金丹期的入魔妖修,还不至於让许青出手,自家的鸟儿抬手就能將他们灭掉。
    凤婉儿两姐妹微微心惊,这位看起来不比她们大多少的女子,竟然已经是元婴期的大修士。
    “妹妹,还不快谢过前辈。”
    姐妹两人连忙给棲月行了一礼。
    “你们是凤族的人?”
    许青明知故问。
    “晚辈凤婉儿,这是我妹妹凤柔儿。”
    “那这几位是?”
    “他们是我们凤族支脉的族人。”
    “哦?”
    许青转头看了一眼棲月。
    “棲月,你们凤族还有支脉的吗?”
    “主人,我也不知道。”
    棲月摇头,她对於凤族的內部构成並不了解,上次来的几个凤族少女,也没有和她提起过。
    她打量著那些已经现出原形的身影。
    “不过这些,看著就没有多少凤族的血脉,应该就是她们说的支脉。”
    “好吧。”
    许青没再多问,棲月却已经开口问道:“为何这些人会袭击你们?”
    凤婉儿与凤柔儿对视一眼,將方才与黄蓝灯的纠葛简单说了出来。
    资源分配不均、主脉与支脉长期积怨,加上魔修的暗中渗透,才酿成今天这场內斗。
    “凤族內的矛盾已经到了这种地步了吗?”
    许青听完,微微皱眉。
    凤族的內部矛盾看起来比青丘狐族还要深,这一点从上次凤族去问道宗时就能看出端倪。
    不过这都是他们內部的事,许青这次的任务只是將棲月送到凤族,至於这种凤族內部的矛盾和他没有关係。

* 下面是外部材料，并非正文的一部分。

/-! ### Profile store (chapter 10) -/

/-- A profile slot (R196). -/
structure Slot where
  generation : Word32
  length : Nat
  contents : SlotContents
  crc : Word32
  deriving DecidableEq, Repr

/-- What the directory holds of a valid slot (R198). -/
structure DirectoryEntry where
  generation : Word32
  length : Nat
  deriving DecidableEq, Repr

/-- The block state of the store (R199). -/
inductive BlockState where
  | idle | committing | restoring | erasing
  deriving DecidableEq, Repr

/-- The phase of a commit (R201). -/
inductive CommitPhase where
  | write | verify | generation
  deriving DecidableEq, Repr

structure ProfileStore where
  slotA : Slot
  slotB : Slot
  /-- Directory entry of slot A; none when the slot is invalid. -/
  dirA : Option DirectoryEntry
  dirB : Option DirectoryEntry
  block : BlockState
  target : Option SlotId
  targetGen : Option Word32
  snapshot : Option Profile
  phase : Option CommitPhase
  /-- The slot a restore reads (R203). -/
  restoreSlot : Option SlotId
  /-- The profile being applied (R204). -/
  applying : Option Profile
  /-- Parts handed to their blocks and not yet taken. -/
  handed : List Part
  /-- Notices of blocks that have taken their part, in transit to the store. -/
  notices : List Part
  /-- Parts whose notice the store has taken. -/
  taken : List Part
  /-- Start-up source; none for FACTORY. -/
  startSource : Option SlotId
  startGen : Option Word32
  deriving DecidableEq, Repr

/-! ### The paths between the blocks -/

/-- Messages in transit, oldest first (00_scope.md, Block Diagram; log 1). -/
structure Wires where
  camToZones : Vector (List CameraMessage) 6
  camToSched : Vector (List CameraNotice) 6
  zonesToRules : List ZoneMessage
  linesToRules : Vector (List LineChange) 8
  requests : List ViewRequest
  withdrawals : List Origin
  claims : List Claim
  recalls : List Recall
  presentations : List Presentation
  /-- Reports offered and not yet taken by the report queue. -/
  offers : List Report
  /-- A stall notice is on its way to the host link controller (R122). -/
  stall : Bool
  deriving DecidableEq, Repr

/-! ### The whole part -/

/-- The state of the part. -/
structure State where
  now : Time
  straps : Straps
  outputStandard : Standard
  /-- The level the outside puts on each contact pin. -/
  extPins : Vector Level 8
  cams : Vector Camera 6
  zoneEngine : ZoneEngine
  ruleEngine : RuleEngine
  sched : Scheduler
  comp : Compositor
  reports : ReportQueue
  lines : Vector Line 8
  head : HeadLink
  link : HostLink
  store : ProfileStore
  wires : Wires
  /-- The MODEL's own: the argument of the next free value (log 5). -/
  fresh : Nat
  /-- The commands that are waiting, first in, first out. -/
  pending : List Instr
  deriving DecidableEq, Repr

/-- Reasons for which the part stops: there is none. The spec describes no fault that stops the part; host, head
and storage errors are answered on their links and by reports (log 2). Safe. -/
inductive Fault where
  deriving DecidableEq, Repr

/-- Reasons for which the model gives a command no meaning. -/
inductive Refusal where
  /-- Raised by `exec` alone, for a command without a meaning in this model (none at present). Safe. -/
  | notModelled (mnemonic : String)
  deriving DecidableEq, Repr

/-! ### Reset -/

/-- An erased slot (R196; log 6). -/
def Slot.erased : Slot := { generation := 0xFFFFFFFF, length := 0, contents := ⟨[], none⟩, crc := 0 }

/-- No message in transit. -/
def Wires.empty : Wires :=
  { camToZones := Vector.replicate 6 [], camToSched := Vector.replicate 6 [], zonesToRules := []
    linesToRules := Vector.replicate 8 [], requests := [], withdrawals := [], claims := [], recalls := []
    presentations := [], offers := [], stall := false }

    只是这种內部矛盾,远比魔修这种外部矛盾麻烦,而且更为致命。
    “两位,凤族怎么走?”
    “前辈也是凤族的吗 ?”
    “嗯。”
    许青点头,看了一眼身旁的棲月。
    “前辈可是来进入祖地的?”
    凤柔儿眼睛微微一亮。
    “不错。”
    两人看向棲月,她们能感觉到棲月的凤族血脉,绝不是什么黄蓝灯之流能比,想来也是和她们是主脉的。
    只是未曾在族中见过,不由得有几分好奇。
    “两位前辈,祖地开启还未到时候。”
    “前面就是百鸟坊市了,不如和我们一起去?”
    “百鸟坊市?”
    凤婉儿解释道:“百鸟坊市是凤族的一个大型坊市,甚至可以说是一座大城,极其的繁华。”
    “我们凤族的一些族人,会在此间居住修炼。”
    许青看了看那片已经开始在暮色中亮起灯火的方向,点了点头。
    “那便带路吧。”
    “是。”
    两人將黄蓝灯他们的躯体收起来,族中有鸟入魔之事,必须上报上去,百鸟坊市有凤族的高层驻守,倒也算是顺路。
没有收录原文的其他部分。